[Saved entries]
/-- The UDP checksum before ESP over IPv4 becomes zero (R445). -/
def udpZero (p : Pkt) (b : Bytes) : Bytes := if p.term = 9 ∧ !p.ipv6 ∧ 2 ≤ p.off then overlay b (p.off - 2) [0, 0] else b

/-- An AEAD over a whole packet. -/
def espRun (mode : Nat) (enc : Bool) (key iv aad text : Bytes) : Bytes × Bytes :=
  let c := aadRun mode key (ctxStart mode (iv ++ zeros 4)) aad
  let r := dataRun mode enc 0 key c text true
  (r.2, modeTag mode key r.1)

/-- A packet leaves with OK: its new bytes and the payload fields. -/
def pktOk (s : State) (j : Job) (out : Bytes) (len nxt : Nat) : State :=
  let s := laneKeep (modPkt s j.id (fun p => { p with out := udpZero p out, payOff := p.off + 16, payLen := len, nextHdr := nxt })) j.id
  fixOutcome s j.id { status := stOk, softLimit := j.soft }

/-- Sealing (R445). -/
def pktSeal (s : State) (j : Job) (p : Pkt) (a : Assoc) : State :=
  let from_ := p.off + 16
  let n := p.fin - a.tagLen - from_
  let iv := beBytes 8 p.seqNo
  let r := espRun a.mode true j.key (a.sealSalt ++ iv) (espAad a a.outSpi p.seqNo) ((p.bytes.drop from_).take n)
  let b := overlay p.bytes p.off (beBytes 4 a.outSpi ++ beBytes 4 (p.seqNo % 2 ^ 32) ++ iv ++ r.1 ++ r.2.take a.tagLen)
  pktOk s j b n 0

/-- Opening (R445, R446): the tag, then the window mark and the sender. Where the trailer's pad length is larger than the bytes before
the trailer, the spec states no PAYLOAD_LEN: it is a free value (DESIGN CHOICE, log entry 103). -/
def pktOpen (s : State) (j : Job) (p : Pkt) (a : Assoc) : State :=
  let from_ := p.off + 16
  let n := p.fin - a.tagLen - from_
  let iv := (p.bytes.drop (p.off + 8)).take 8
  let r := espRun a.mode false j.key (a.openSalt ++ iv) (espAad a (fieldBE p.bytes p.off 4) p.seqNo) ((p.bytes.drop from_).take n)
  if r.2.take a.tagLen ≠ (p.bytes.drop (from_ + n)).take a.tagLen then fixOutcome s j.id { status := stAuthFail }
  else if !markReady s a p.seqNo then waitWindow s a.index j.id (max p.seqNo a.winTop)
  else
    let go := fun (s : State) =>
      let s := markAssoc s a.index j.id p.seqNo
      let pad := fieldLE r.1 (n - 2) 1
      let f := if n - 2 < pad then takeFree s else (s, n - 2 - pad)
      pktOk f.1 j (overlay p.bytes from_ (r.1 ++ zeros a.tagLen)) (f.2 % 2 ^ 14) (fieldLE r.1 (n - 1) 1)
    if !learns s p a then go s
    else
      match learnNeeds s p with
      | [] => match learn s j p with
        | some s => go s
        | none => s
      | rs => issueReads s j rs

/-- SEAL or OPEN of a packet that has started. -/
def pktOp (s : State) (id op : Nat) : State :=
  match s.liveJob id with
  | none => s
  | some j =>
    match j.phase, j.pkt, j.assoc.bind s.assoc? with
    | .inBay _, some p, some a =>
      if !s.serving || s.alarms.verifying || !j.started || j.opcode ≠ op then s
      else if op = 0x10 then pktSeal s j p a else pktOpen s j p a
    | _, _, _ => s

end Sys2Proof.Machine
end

* * *

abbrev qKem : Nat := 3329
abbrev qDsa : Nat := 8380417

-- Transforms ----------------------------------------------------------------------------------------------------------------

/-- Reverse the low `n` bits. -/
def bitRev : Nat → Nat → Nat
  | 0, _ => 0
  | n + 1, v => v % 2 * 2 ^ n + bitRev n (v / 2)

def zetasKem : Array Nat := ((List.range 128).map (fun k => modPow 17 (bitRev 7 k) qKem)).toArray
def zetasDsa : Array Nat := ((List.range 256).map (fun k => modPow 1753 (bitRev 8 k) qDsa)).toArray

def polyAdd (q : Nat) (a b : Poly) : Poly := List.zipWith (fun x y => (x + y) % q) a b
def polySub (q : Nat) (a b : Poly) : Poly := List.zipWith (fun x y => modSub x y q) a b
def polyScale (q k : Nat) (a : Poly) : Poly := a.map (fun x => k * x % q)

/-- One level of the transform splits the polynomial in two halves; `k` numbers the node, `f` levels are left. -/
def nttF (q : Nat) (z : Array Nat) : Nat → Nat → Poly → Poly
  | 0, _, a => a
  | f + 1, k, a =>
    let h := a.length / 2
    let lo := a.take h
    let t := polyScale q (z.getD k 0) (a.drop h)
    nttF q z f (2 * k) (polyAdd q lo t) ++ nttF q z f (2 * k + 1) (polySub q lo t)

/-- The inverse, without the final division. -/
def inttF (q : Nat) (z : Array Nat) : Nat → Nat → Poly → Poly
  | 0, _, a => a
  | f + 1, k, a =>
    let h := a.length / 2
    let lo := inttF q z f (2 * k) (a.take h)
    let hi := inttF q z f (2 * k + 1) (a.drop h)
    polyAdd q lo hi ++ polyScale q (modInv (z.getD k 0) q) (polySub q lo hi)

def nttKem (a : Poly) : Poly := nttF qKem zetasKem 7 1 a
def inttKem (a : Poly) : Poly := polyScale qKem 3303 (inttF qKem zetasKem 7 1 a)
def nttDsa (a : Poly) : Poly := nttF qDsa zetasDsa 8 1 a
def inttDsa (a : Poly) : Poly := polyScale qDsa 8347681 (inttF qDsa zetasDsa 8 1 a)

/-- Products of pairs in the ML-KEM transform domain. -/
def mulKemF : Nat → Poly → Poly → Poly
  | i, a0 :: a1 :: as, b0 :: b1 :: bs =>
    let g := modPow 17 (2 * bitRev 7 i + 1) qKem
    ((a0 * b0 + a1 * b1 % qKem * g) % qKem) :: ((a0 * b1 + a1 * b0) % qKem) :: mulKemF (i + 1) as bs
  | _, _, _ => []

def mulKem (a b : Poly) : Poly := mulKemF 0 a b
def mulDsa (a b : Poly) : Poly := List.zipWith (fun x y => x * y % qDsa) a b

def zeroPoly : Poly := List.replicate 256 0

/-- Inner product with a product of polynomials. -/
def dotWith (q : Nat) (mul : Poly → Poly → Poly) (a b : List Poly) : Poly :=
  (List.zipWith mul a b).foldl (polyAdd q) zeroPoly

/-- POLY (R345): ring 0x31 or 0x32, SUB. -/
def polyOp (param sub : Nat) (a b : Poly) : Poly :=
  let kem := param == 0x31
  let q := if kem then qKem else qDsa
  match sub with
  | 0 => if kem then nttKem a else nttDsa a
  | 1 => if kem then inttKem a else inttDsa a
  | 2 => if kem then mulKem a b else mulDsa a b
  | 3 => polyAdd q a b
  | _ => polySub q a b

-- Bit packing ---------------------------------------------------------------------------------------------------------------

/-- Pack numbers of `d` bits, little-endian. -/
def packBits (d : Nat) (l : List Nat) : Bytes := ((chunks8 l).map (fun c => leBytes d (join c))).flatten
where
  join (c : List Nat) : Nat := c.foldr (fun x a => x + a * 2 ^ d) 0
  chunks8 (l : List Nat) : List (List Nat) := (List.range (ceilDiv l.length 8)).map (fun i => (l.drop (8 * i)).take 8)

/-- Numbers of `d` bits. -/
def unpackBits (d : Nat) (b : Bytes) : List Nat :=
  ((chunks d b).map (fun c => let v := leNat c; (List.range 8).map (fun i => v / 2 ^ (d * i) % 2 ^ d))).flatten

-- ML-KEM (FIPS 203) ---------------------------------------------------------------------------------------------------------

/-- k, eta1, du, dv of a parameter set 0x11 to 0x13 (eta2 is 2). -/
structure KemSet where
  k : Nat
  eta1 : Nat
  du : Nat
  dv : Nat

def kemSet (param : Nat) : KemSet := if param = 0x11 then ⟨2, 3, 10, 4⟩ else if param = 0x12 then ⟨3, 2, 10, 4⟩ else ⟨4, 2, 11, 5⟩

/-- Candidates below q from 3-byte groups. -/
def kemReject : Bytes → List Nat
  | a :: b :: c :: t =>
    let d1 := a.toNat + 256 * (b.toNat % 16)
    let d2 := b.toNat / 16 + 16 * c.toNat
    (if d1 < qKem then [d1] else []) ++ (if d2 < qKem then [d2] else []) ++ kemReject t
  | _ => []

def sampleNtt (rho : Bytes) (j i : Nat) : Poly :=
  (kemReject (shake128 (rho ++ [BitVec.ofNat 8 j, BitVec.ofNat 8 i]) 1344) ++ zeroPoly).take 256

What is being asked
Your task is to list each line of the records with the word "Array".

Answer box
def zetasKem : Array Nat := ((List.range 128).map (fun k => modPow 17 (bitRev 7 k) qKem)).toArray
def zetasDsa : Array Nat := ((List.range 256).map (fun k => modPow 1753 (bitRev 8 k) qDsa)).toArray
def nttF (q : Nat) (z : Array Nat) : Nat → Nat → Poly → Poly
def inttF (q : Nat) (z : Array Nat) : Nat → Nat → Poly → Poly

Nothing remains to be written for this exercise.